1. 7
  1.  

  2. 1

    Garbage collection: the never ending source of performance problems.

    Or, for the optimist: Garbage collection: never ending opportunities for optimization.

    1. 3

      It’s not really the garbage collector’s fault in this case. Making the same mistake in C++ or Rust—failing to reuse a vector—would have stressed the allocator instead. Memory use wouldn’t have ballooned like it did here in Go, but it still would have burned lots of CPU.

      Allocating fresh objects in a hot path isn’t wise in any language.

      1. 1

        In C++ or Rust, I doubt the allocation time would balloon from 8s to 151s. There still would have been room for improvement through reuse, but making that optimization would not have been as critical.

        1. 1

          Do you have any reasoning to back that up? Because my intuition and experience says the opposite. This is a throughput problem, and garbage collected systems generally have higher throughput.

          1. 1

            Just basing it on his comment that the GC, in particular, was eating up CPU. If it was allocation overhead it presumably would not show up as GC eating up the CPU.

            Also, what do you mean by “garbage collected systems generally have higher throughput”? And by the claim that it’s a throughput problem? It didn’t appear to be memory bandwidth limited. I’m not sure what throughput you’re talking about.

            1. 1

              In a garbage collected system, what handles deallocation?

              1. 1

                The garbage collector, of course, but garbage collection is much more expensive than deallocation in the absence of a GC.

                1. 1

                  And what makes you think a GC is slower?

                  1. 1

                    Not necessarily slower, since marking can be done in another thread, but necessarily more expensive because there’s more work to do. In this case, it seems likely to be slower too, since optimizing away the GC reduced the runtime from 155 to 8s. I understand that your saying this could be mostly due to the allocator, but that seems unlikely to me. I can’t prove it without dissecting it, but GC takes more CPU, and this was apparently CPU bound.

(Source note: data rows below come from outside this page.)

-- ==== Sys2Proof/Laws/PerInstr.lean ====
section
/-! SUPPORT. Statements for all instructions, one lemma a constructor. RoundTrip: a well-formed instruction that a word encodes is what the
decoder reads from that word. -/

set_option linter.unusedSimpArgs false

namespace Sys2Proof.Laws

theorem parts_6_3 : ∀ i : BitVec 3, (0#6 ++ i).extractLsb' 3 6 = 0#6 ∧ (0#6 ++ i).extractLsb' 0 3 = i := by decide
theorem parts_3_6 : ∀ i : BitVec 6, (0#3 ++ i).extractLsb' 6 3 = 0#3 ∧ (0#3 ++ i).extractLsb' 0 6 = i := by decide
theorem parts_2_7 : ∀ (e : BitVec 2) (i : BitVec 7), (e ++ i).extractLsb' 7 2 = e ∧ (e ++ i).extractLsb' 0 7 = i := by decide
theorem parts_1_8 : ∀ (e : Bool) (i : BitVec 8), (BitVec.ofBool e ++ i)[8] = e ∧ (BitVec.ofBool e ++ i).extractLsb' 0 8 = i := by
  decide
theorem parts_vcbx : ∀ (j : BitVec 3) (t : BitVec 2), (0#1 ++ j ++ t ++ 0#3).extractLsb' 8 1 = 0#1 ∧
    (0#1 ++ j ++ t ++ 0#3).extractLsb' 0 3 = 0#3 ∧ (0#1 ++ j ++ t ++ 0#3).extractLsb' 5 3 = j ∧
    (0#1 ++ j ++ t ++ 0#3).extractLsb' 3 2 = t := by decide
theorem parts_vncvt : ∀ (e : Bool) (j : BitVec 3), (0#4 ++ BitVec.ofBool e ++ 0#1 ++ j).extractLsb' 5 4 = 0#4 ∧
    (0#4 ++ BitVec.ofBool e ++ 0#1 ++ j).extractLsb' 3 1 = 0#1 ∧ (0#4 ++ BitVec.ofBool e ++ 0#1 ++ j)[4] = e ∧
    (0#4 ++ BitVec.ofBool e ++ 0#1 ++ j).extractLsb' 0 3 = j := by decide

/-- What the decoder reads from the word of a well-formed instruction. -/
def RoundTrip.Statement (i : Instr) : Prop := i.wf = true → ∀ w, encode i = some w → decode w = .ok i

                    The only way I could see it being just as bad without GC is if the bottleneck is zeroing the arrays on allocation, or something. Maybe that’s indeed what’s going on, I don’t know.

                    1. 1

                      So, I’ve been hinting that this assumption is wrong:

                      garbage collection is much more expensive than deallocation in the absence of a GC

                      I admit I’ve been hinting rather than explaining largely because I’ve been on 2 international flights today and I haven’t opened my laptop.

                      Garbage collection is not more CPU expensive than a manually managed allocator. Which type of operation is usually more expensive, multiple individual transactions or one large batch transaction? Of course, the multiple individual transactions are usually more expensive. Well, that’s what makes GC efficient, it batches deallocations together into a massive operation. This is good for throughput, but bad for peak latency and peak memory usage.

                      If it was allocation overhead it presumably would not show up as GC eating up the CPU

                      In a GC environment, yes it does. In a GC environment, GC is allocation overhead. When you see heavy GC load, that could mean two things:

                      1. you’re allocating a ton of objects that the GC must then deallocate (overhead)
                      2. you’re running low on memory, causing the GC to run too often

                      In a non-GC environment, allocation overhead would instead show up as calls to malloc and free, or equivalent. All allocations are accounted by the memory management system, whether it’s manually managed or GC.

                      For whatever reason, people assume malloc and free are fast. They aren’t. They go through a lot of accounting logic to keep track of what memory is in use. They update data structures, they take locks, they do all sorts of stuff to make sure that EVERY caller of malloc or free sees a consistent snapshot of managed memory. A GC pause avoids all of that overhead.

                      And now I’m literally starting to pass out at my laptop, so if this explanation is incomplete, I’ll have to sort that out in the morning.

                      1. 1

                        I think I understand the point you’re trying to get across, but any half-way decent allocator would push the array’s heap memory onto a thread-local-storage free list and then almost immediately pop it for the next loop. This certainly isn’t as free as reusing the array (especially if it has to zero the memory), but it’s much cheaper than tracing every reachable object on the heap and then deallocating anything that is not reachable. Another reason the GC is almost certainly much more expensive, is that it is not run deterministically every time an array is freed, and so it’s very likely to generate (and eventually free) a lot more garbage memory, rather than reusing the memory from the last loop.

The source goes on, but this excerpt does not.